Molecularly imprinted polymers which mimic multiple hydrogen bonds between nucleotide bases

A polymerizable 2,6-bis(acrylamido)pyridine was synthesized for use as a functional monomer in molecular imprinting applications. This monomer is expected to form multiple hydrogen bonds with a specific target molecule by mimicking multiple hydrogen bonds between nucleotide bases, thus allowing a specific molecular memory in molecularly imprinted polymers. A number of imprinted polymers were prepared and their properties were evaluated by liquid chromatography.
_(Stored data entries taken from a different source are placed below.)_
-- ==== Sys2Proof/Machine/Host.lean ====
section
/-! DEFINITION. The hosts and the shared register map (R208, R321, R336 to R339, R354 to R360): semaphores, core
reassignment, common-store windows, domain descriptors, host endpoints, plain registers, package memory accessed from a
host, the PCI Express links. -/

namespace Sys2Proof.Machine

/-- The state after an event written as an outcome. -/
def State.after (s : State) (o : Out) : State := match o with | .next t => t | _ => s

/-! ## Ports (R354, R357) -/

/-- A package that holds itself in reset: after a thermal trip, or a self-test that failed (R23, R385). -/
def Package.heldInReset (x : Package) : Bool := x.thermtrip || x.bringup = 0


def State.modPort (s : State) (p n : Nat) (f : Port → Port) : State :=
  s.modPkg p fun x => x.setPort n (f (x.port n))

/-- BADACC of a port, saturating (R356). -/
def State.badAccess (s : State) (p n : Nat) : State :=
  s.modPort p n fun x => { x with badacc := min 65535 (x.badacc + 1) }

/-- MSI-X vector `i` on both ports (R354). -/
def State.interruptBoth (s : State) (p i : Nat) : State :=
  let ring := fun (x : Port) => { x with interrupts := x.interrupts ++ [i] }
  (s.modPort p 0 ring).modPort p 1 ring

/-- A read completion returned to a port's host. -/
def State.answerPort (s : State) (p n : Nat) (bs : List Byte) : State := s.modPort p n fun x => { x with completion := bs }

/-- Whether a host port can train: the base die that carries it works, and bring-up has come to the training of the ports,
or the package holds in its thermal reset (R23, R383, R385). -/
def State.portTrains (s : State) (p port : Nat) : Bool :=
  (s.base (p * 4 + (if port = 0 then 0 else 2))).fenced.isNone &&
    ((s.pkg p).thermtrip || decide (3 ≤ (s.pkg p).bringup))

/-- PCIE_LINK_UP (R357, R385). -/
def execPcieLinkUp (p port : Nat) (s : State) : Out :=
  .next (if s.portTrains p port then s.modPort p port fun x => { x with linkup := true } else s)

/-! ## Semaphores (R358) -/

/-- A semaphore's register: bit 0 HELD, bits 2:1 OWNER; it reads 0 while it is free. -/
def Package.sem (x : Package) (i : Nat) : Nat := x.sems.get i 0

def State.setSem (s : State) (p i v : Nat) : State := s.modPkg p fun x => { x with sems := x.sems.put i v }

/-- A release: the semaphore is free, vector `i` is raised on both ports where `i` is not 0. -/
def State.releaseSem (s : State) (p i : Nat) : State :=
  let t := s.setSem p i 0
  if i = 0 then t else t.interruptBoth p i

/-- SEM_READ (R358): the value before the read goes to the reader, and a free semaphore with it: 0 and 1 are the ports, 2
the monitor; no other agent reads one. -/
def execSemRead (p who i : Nat) (s : State) : Out :=
  .next (
    let old := (s.pkg p).sem i
    let t := if old % 2 = 0 then s.setSem p i (1 + who * 2) else s
    if who ≤ 1 then t.answerPort p who (leBytes old 8)
    else if who = 2 then t.modPkg p fun x => { x with monitorData := leBytes old 8 }
    else s)

/-- SEM_WRITE (R358): only a write of 0 by the owner releases; any other is discarded, and counted for a port. -/
def execSemWrite (p who i : Nat) (v : Word) (s : State) : Out :=
  .next (
    if v = 0 && (s.pkg p).sem i = 1 + who * 2 then s.releaseSem p i
    else if who ≤ 1 then s.modPort p who fun x => { x with semerr := min 255 (x.semerr + 1) }
    else s)

/-- PCIE_LINK_DOWN (R358, R363): the port's semaphores are released, its firmware upload is discarded. -/
def execPcieLinkDown (p port : Nat) (s : State) : Out :=
  .next (
    let t := s.modPort p port fun x => { x with linkup := false }
    let held := ((s.pkg p).sems.filter fun e => e.2 = 1 + port * 2).map (·.1)
    let u := held.foldl (fun (t : State) i => t.releaseSem p i) t
    u.modPkg p fun x => { x with
      upload := match x.upload with
        | some up => if up.port = port then none else x.upload
        | none => none })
It was shown that alloxan-imprinted polymer exhibited a higher affinity to its template molecule alloxan than to thymine or theobromine. The molar ratio of template to functional monomer in the prepolymerization mixture was optimized. Barbiturates were molecularly imprinted for more practical applications. Cyclobarbital-imprinted polymers showed a distinct preference for its template, while the non-imprinted polymer had no affinity to the compounds tested. Chromatographic results suggested that the malonylurea structure possessed by templates was crucial for molecular recognition. Moreover, no barbiturate was retained by the cyclobarbital-imprinted polymer when the eluent was changed from chloroform to methanol, indicating that the polymeric recognition was dominantly mediated by hydrogen bonds.